** DESCRIPTION OF THE TASK **
Look through the material below and copy exactly the lines from the line with "(isPayment cfg = true →" to the line with "s.station.cooling.coldHold s.station.cooling.holdTimer ∧", those two lines included.

** SUPPLIED DATA **
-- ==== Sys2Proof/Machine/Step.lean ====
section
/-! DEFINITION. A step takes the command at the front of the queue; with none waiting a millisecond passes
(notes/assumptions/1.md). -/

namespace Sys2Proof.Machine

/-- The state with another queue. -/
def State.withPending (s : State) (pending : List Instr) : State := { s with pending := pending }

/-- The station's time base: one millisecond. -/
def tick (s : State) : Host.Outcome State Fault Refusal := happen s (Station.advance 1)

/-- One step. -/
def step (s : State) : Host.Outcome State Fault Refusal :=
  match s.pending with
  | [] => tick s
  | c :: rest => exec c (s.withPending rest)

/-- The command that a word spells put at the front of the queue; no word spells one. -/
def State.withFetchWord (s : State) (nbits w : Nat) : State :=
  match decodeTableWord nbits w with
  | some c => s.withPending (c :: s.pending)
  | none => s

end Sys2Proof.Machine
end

---

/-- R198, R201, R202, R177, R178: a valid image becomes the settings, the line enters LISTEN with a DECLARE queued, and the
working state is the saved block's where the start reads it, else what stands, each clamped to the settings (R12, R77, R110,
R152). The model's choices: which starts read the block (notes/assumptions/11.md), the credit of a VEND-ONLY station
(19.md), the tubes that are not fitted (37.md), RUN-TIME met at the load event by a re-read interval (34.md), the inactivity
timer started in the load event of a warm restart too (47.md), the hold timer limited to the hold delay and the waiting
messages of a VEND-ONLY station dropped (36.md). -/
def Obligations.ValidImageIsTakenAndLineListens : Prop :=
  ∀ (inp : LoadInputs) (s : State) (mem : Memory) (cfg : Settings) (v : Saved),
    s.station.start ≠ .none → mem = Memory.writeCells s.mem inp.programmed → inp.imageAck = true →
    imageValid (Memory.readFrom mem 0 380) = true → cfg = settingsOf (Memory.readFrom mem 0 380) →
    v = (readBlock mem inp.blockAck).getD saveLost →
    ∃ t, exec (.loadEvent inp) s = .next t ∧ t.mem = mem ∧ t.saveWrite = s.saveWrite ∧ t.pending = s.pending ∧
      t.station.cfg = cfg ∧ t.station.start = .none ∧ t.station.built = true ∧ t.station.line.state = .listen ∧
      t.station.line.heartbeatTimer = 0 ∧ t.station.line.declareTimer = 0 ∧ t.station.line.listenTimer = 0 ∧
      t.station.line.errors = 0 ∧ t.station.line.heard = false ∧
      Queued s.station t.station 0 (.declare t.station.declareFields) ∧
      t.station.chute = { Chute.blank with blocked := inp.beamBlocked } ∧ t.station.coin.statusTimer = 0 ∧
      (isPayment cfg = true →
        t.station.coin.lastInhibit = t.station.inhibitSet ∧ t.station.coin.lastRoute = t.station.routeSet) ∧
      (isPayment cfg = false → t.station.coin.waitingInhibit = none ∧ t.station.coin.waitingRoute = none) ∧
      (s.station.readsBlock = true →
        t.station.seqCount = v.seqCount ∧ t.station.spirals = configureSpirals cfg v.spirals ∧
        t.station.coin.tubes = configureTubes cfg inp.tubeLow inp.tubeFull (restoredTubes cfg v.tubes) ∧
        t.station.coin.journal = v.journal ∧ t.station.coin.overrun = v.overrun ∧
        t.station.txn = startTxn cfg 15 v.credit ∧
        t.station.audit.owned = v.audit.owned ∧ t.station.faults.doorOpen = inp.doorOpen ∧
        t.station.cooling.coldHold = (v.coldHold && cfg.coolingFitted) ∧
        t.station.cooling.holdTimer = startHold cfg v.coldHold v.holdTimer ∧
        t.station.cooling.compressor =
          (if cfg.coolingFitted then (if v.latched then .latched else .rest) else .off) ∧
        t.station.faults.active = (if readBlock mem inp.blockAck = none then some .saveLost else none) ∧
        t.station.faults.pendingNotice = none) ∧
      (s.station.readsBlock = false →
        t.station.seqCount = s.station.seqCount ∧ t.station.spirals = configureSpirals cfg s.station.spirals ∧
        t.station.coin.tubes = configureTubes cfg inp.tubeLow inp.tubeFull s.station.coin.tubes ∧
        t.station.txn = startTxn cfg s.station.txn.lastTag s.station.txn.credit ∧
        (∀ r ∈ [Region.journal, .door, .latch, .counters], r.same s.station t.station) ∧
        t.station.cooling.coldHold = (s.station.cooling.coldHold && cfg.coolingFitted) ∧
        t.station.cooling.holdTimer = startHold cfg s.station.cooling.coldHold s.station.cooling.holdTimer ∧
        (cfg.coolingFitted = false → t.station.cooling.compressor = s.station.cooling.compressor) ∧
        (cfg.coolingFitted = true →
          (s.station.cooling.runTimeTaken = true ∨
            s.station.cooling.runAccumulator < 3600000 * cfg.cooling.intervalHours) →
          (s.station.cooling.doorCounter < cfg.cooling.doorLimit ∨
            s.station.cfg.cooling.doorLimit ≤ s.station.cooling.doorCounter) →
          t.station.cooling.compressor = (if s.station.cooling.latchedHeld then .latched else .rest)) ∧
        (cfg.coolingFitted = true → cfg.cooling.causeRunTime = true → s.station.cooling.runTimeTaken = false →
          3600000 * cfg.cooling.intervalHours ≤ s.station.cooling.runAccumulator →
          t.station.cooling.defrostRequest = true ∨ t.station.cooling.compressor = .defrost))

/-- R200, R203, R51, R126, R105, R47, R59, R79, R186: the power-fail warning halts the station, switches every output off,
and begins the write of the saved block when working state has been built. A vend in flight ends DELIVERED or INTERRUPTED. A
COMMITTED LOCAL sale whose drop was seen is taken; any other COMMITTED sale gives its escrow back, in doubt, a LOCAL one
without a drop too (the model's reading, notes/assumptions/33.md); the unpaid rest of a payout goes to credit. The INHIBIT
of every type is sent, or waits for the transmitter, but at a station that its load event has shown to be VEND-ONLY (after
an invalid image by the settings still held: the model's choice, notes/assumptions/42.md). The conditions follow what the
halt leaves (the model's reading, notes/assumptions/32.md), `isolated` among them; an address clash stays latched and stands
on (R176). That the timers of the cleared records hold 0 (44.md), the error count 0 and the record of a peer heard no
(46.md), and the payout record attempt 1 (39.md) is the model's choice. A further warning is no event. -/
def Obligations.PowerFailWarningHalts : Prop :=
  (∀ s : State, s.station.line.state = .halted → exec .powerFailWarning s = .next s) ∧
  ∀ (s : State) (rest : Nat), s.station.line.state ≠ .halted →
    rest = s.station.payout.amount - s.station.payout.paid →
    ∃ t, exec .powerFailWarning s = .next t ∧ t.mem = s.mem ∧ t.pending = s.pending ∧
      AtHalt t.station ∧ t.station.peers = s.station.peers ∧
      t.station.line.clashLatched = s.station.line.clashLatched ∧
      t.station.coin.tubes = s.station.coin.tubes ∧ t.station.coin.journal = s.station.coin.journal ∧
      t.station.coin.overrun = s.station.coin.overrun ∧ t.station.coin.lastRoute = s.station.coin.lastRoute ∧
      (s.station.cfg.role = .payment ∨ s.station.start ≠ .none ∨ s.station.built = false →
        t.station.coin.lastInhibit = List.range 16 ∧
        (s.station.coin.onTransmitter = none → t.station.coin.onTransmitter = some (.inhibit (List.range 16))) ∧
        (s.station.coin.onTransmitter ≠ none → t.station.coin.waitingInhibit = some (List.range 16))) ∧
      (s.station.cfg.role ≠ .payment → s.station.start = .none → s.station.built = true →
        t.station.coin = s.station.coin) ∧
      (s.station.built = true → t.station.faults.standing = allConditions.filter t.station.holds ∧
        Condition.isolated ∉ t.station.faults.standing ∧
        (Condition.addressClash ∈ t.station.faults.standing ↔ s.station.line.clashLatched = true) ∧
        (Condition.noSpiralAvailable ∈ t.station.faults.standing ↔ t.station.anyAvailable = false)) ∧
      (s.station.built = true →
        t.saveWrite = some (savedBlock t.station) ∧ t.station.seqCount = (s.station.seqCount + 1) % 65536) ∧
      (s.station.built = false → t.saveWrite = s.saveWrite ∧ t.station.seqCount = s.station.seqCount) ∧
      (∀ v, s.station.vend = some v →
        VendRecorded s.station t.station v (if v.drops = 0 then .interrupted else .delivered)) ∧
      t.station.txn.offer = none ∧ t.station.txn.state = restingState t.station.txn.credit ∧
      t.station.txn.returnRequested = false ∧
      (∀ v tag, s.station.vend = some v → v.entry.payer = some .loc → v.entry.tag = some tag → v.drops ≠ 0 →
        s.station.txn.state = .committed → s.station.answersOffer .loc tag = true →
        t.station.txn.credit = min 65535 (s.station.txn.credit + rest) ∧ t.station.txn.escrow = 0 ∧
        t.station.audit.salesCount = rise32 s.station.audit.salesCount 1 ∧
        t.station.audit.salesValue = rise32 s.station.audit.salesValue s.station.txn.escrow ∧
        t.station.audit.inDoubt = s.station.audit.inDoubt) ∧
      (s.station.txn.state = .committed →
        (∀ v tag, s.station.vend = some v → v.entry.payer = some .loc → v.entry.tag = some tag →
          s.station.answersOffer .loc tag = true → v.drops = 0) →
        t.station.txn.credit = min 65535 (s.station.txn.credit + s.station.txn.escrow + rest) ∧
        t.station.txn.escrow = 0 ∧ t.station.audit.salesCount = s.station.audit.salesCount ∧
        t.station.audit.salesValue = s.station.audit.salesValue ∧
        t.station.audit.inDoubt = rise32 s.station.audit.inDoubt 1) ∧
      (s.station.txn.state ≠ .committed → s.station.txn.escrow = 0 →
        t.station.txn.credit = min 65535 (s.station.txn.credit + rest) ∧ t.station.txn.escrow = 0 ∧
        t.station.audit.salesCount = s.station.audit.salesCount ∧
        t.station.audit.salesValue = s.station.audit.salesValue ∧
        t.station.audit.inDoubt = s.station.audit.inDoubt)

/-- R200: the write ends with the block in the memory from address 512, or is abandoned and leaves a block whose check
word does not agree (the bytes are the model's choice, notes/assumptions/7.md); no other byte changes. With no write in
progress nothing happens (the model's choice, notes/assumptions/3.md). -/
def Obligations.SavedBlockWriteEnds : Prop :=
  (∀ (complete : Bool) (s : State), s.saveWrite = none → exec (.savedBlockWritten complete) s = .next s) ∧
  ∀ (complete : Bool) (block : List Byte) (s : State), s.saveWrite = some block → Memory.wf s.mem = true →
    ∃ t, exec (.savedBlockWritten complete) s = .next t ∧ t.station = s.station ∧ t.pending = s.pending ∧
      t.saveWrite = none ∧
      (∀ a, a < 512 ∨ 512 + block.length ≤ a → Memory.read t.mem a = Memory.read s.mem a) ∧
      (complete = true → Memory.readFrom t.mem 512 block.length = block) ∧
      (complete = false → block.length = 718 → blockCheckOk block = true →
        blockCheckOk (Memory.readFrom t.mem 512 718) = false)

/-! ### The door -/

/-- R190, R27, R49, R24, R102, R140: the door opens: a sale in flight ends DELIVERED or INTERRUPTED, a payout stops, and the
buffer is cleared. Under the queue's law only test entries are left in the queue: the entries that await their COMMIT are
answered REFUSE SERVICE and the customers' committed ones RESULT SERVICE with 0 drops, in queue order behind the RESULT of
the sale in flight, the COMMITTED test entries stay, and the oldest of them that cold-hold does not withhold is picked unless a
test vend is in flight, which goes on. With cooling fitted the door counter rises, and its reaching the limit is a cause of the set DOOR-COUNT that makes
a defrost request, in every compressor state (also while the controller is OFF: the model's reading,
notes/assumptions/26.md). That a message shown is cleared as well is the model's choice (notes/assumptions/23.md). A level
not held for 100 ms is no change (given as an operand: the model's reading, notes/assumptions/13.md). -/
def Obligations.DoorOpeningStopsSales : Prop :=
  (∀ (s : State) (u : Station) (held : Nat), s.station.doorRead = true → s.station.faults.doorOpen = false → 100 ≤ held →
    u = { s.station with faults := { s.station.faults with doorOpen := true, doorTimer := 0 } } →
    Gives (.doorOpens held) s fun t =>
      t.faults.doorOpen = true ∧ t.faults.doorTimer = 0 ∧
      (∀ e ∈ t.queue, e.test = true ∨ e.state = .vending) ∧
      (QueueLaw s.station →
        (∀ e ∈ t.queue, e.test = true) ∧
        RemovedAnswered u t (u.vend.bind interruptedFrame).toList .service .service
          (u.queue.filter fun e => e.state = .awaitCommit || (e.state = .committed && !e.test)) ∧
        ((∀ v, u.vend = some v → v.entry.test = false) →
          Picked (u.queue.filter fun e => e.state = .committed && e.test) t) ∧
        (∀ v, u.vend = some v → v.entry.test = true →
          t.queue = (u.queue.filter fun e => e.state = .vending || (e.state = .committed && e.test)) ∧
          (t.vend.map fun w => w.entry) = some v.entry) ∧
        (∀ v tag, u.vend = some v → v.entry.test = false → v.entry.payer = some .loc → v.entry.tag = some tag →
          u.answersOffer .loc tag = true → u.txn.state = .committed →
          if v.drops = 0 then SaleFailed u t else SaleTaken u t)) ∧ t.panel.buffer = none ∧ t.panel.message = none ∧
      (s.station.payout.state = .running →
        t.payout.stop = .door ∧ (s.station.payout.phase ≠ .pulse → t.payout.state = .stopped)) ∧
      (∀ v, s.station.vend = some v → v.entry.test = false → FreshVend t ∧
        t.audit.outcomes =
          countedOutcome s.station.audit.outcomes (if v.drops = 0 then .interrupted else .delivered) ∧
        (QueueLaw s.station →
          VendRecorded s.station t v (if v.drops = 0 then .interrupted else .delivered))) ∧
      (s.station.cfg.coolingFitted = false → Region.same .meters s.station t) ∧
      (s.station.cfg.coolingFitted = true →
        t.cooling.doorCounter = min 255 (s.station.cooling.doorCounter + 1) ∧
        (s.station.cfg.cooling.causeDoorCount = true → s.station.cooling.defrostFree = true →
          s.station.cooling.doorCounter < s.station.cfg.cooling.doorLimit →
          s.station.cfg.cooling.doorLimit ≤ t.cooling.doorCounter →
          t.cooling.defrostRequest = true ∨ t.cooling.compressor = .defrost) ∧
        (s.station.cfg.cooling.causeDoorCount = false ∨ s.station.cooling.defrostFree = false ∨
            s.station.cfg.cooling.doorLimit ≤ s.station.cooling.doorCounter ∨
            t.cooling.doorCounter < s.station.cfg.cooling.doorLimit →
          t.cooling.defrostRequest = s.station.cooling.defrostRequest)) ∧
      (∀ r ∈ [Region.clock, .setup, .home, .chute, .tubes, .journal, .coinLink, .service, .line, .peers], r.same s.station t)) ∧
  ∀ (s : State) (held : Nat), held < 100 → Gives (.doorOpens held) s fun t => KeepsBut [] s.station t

** ANSWER **
      (isPayment cfg = true →
        t.station.coin.lastInhibit = t.station.inhibitSet ∧ t.station.coin.lastRoute = t.station.routeSet) ∧
      (isPayment cfg = false → t.station.coin.waitingInhibit = none ∧ t.station.coin.waitingRoute = none) ∧
      (s.station.readsBlock = true →
        t.station.seqCount = v.seqCount ∧ t.station.spirals = configureSpirals cfg v.spirals ∧
        t.station.coin.tubes = configureTubes cfg inp.tubeLow inp.tubeFull (restoredTubes cfg v.tubes) ∧
        t.station.coin.journal = v.journal ∧ t.station.coin.overrun = v.overrun ∧
        t.station.txn = startTxn cfg 15 v.credit ∧
        t.station.audit.owned = v.audit.owned ∧ t.station.faults.doorOpen = inp.doorOpen ∧
        t.station.cooling.coldHold = (v.coldHold && cfg.coolingFitted) ∧
        t.station.cooling.holdTimer = startHold cfg v.coldHold v.holdTimer ∧
        t.station.cooling.compressor =
          (if cfg.coolingFitted then (if v.latched then .latched else .rest) else .off) ∧
        t.station.faults.active = (if readBlock mem inp.blockAck = none then some .saveLost else none) ∧
        t.station.faults.pendingNotice = none) ∧
      (s.station.readsBlock = false →
        t.station.seqCount = s.station.seqCount ∧ t.station.spirals = configureSpirals cfg s.station.spirals ∧
        t.station.coin.tubes = configureTubes cfg inp.tubeLow inp.tubeFull s.station.coin.tubes ∧
        t.station.txn = startTxn cfg s.station.txn.lastTag s.station.txn.credit ∧
        (∀ r ∈ [Region.journal, .door, .latch, .counters], r.same s.station t.station) ∧
        t.station.cooling.coldHold = (s.station.cooling.coldHold && cfg.coolingFitted) ∧
        t.station.cooling.holdTimer = startHold cfg s.station.cooling.coldHold s.station.cooling.holdTimer ∧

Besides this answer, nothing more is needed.